Task statement> Below are records; work out how many of their lines contain "spec" and give only that number.

Saved data entries:
+++++

-- ==== Sys2Proof/Tests/Slice0.lean ====
section
/-! SUPPORT. Tests of the model's own work: the WellFormed smoke test, words written out from the spec's patterns, the
spec's vectors (95_test_vectors.md) on single commands and operations, and a witness for every statement with
hypotheses. -/
namespace Sys2Proof.Tests

open Sys2Proof.Machine

/-- What a result's next state satisfies; false for a refusal. -/
def after (r : Result) (p : State → Bool) : Bool :=
  match r with
  | .next t => p t
  | .fault _ => false
  | .refused _ => false

/-- A step's response. -/
def answers (r : Result) (v : Response) : Bool := after r (fun t => decide (t.response = v))

/-- A state with bytes written at an index, A, L and D. -/
def rangeState (i : Nat) (bs : List Byte) (a l d : Half) : State :=
  { (State.reset.memWrite i bs) with a := a, l := l, d := d }

/-- The host about to perform one operation. -/
def about (op : HostOp) : State := State.reset.setScript [op]

/-! ## WellFormed -/

theorem test_wellFormed_last_selector : (Instr.fld 5#16).wellFormed = true := by decide
theorem test_wellFormed_refuses_selector_6 : (Instr.fld 6#16).wellFormed = false := by decide
theorem test_wellFormed_refuses_selector_65535 : (Instr.fld 65535#16).wellFormed = false := by decide

/-! ## Decoding: words written out from 30_encoding.md R85 -/

theorem test_decode_nop : decode 0b00000000000000000000000000000000#32 = .ok .nop := by decide
theorem test_decode_swapw : decode 0b00000000000000000000000000010000#32 = .ok .swapw := by decide
theorem test_decode_swapb : decode 0b00000000000000000000000000010001#32 = .ok .swapb := by decide
theorem test_decode_ckclr : decode 0b00000000000000000000000000100000#32 = .ok .ckclr := by decide
theorem test_decode_ckaddw : decode 0b00000000000000000000000000100001#32 = .ok .ckaddw := by decide
theorem test_decode_ckadd : decode 0b00000000000000000000000000100010#32 = .ok .ckadd := by decide
theorem test_decode_cksum : decode 0b00000000000000000000000000100011#32 = .ok .cksum := by decide
theorem test_decode_ckver : decode 0b00000000000000000000000000100100#32 = .ok .ckver := by decide
theorem test_decode_ckwr : decode 0b00000000000000000000000000100101#32 = .ok .ckwr := by decide
theorem test_decode_lutb : decode 0b00000000000000000000000000110000#32 = .ok .lutb := by decide
theorem test_decode_txtdec : decode 0b00000000000000000000000000110001#32 = .ok .txtdec := by decide
theorem test_decode_txtname : decode 0b00000000000000000000000000110010#32 = .ok .txtname := by decide
theorem test_decode_rd16 : decode 0b00000000001101000000000001000000#32 = .ok (.rd16 0x34#16) := by decide
theorem test_decode_rd8 : decode 0b00010011010101000000000001000001#32 = .ok (.rd8 0x1354#16) := by decide
theorem test_decode_rdbit : decode 0b00000000101001010000001101000010#32 = .ok (.rdbit 0xA5#16 3#3) := by decide
theorem test_decode_fld : decode 0b00000000000001010000000001000011#32 = .ok (.fld 5#16) := by decide

/-- V-CTL-2, V-CTL-5, V-CTL-10, V-CTL-6, V-FMX-17: one word for each condition of R86. -/
theorem test_decode_illegal :
    decode 0x00000001#32 = .error .unassignedOpcode ∧ decode 0x00000810#32 = .error .reservedNotZero ∧
      decode 0x00000111#32 = .error .unusedBitNotZero ∧ decode 0x00010010#32 = .error .unusedImmNotZero ∧
      decode 0x00060043#32 = .error .selectorNotInTable := by decide

/-- V-CTL-3, V-CTL-4, V-CTL-7, V-CTL-8 are illegal too. -/
theorem test_illegal_words :
    IllegalWord 0x000000FF#32 ∧ IllegalWord 0x00000100#32 ∧ IllegalWord 0x0000F842#32 ∧ IllegalWord 0x00010000#32 := by
  decide

/-- The words of V-FMX-3, V-FMX-5, V-FMX-9 come from the encoder. -/
theorem test_encode_fmx :
    encode (.rd16 0x34#16) = 0x00340040#32 ∧ encode (.rdbit 0xA5#16 3#3) = 0x00A50342#32 ∧
      encode (.fld 2#16) = 0x00020043#32 := by decide

/-- A row's bits given in 16 bits only: IMM reads as 0. -/
theorem test_decodeTableWord_short : decodeTableWord 16 0x0041 = some (.rd8 0#16) := by decide

/-! ## BSW -/

/-- V-BSW-2. -/
theorem test_swapw : after (exec .swapw (State.reset.setW 0x12345678#32)) (fun t => t.r == 0x78563412#32) = true := by
  decide

/-- V-BSW-8: groups are counted from A, an odd index. -/
theorem test_swapb_odd_start :
    after (exec .swapb (rangeState 0 [0, 1, 2, 3, 4, 5, 6, 7, 8, 0] 1 8 0))
      (fun t => t.memRead 0 10 == [0, 4, 3, 2, 1, 8, 7, 6, 5, 0] && t.status == 0) = true := by decide

/-- V-BSW-13, V-BSW-14, V-BSW-15, V-BSW-12: the errors and their order. -/
theorem test_swapb_errors :
    after (exec .swapb (rangeState 0 [] 0 6 0)) (fun t => t.status == 0x9#32) = true ∧
      after (exec .swapb (rangeState 0 [] 32767 6 0)) (fun t => t.status == 0xA#32) = true ∧
      after (exec .swapb (rangeState 0 [] 0xFFFC 8 0)) (fun t => t.status == 0xA#32) = true ∧
      after (exec .swapb (rangeState 0 [] 32765 4 0)) (fun t => t.status == 0xA#32) = true := by decide
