-- ==== Sys2Proof/Machine/Bank.lean ====
section
/-! DEFINITION. The two 256-word arrays of the block and the accesses that reach them (20_memory.md).

An array is reached by word index only: the block has no byte-addressed memory (R50), so no list of bytes models it
and no byte order is observable (R53) (DEDUCED, safe: log entry 5). Indices are 8 bits wide (R51, R52), which `Fin 256` says. -/

namespace Sys2Proof.Machine

/-- An array of exactly 256 words, never resized (10_state.md R21, R22). -/
abbrev Bank (w : Width) := Vector (Word w) 256

variable {w : Width}

/-- `m[i]` (00_scope.md R12). -/
def Bank.read (m : Bank w) (i : Fin 256) : Word w := m[i.val]

/-- `m[i] <- v` (00_scope.md R12). -/
def Bank.write (m : Bank w) (i : Fin 256) (v : Word w) : Bank w := m.set i.val v

/-- The array that holds one word everywhere. -/
def Bank.fill (v : Word w) : Bank w := Vector.replicate 256 v

/-- The working memory before the first group: the given words, and zero in every position they do not reach
(41_seeder.md R121). -/
def Bank.ofPrefix (words : List (Word w)) : Bank w := Vector.ofFn fun k : Fin 256 => words.getD k.val 0

/-! ## The indirection lookup (40_word.md R108) -/

/-- `MASK_W = (N - 1) << L`: 0x3fc or 0x7f8. -/
def indirectMask (w : Width) : Word w := 255 <<< w.logBytes

/-- `indirect_index(v) = (v & MASK_W) >> L`. The value is below 256 (the mask leaves eight bits), so taking it as an
8-bit number drops nothing. -/
def indirectIndex (v : Word w) : Fin 256 :=
  (((v &&& indirectMask w) >>> w.logBytes).setWidth 8).toFin

/-- `indirect(m, v) = m[indirect_index(v)]`, read from `m` as it stands. -/
def indirect (m : Bank w) (v : Word w) : Word w := m.read (indirectIndex v)

/-! ## The groups of eight words a seeding pass visits (41_seeder.md R123) -/

/-- The index of word `8g + k`. -/
def groupIndex (g : Fin 32) (k : Fin 8) : Fin 256 := ⟨8 * g.val + k.val, by omega⟩

/-- `m[8g .. 8g+7]`. -/
def Bank.group (m : Bank w) (g : Fin 32) : Octet w := Octet.ofFn fun k => m.read (groupIndex g k)

/-- `m[8g + k] <- q[k]` for `k` in 0..7, in increasing order. -/
def Bank.setGroup (m : Bank w) (g : Fin 32) (q : Octet w) : Bank w :=
  let m := m.write (groupIndex g 0) q.a
  let m := m.write (groupIndex g 1) q.b
  let m := m.write (groupIndex g 2) q.c
  let m := m.write (groupIndex g 3) q.d
  let m := m.write (groupIndex g 4) q.e
  let m := m.write (groupIndex g 5) q.f
  let m := m.write (groupIndex g 6) q.g
  m.write (groupIndex g 7) q.h

end Sys2Proof.Machine
end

+++++

Task output> 2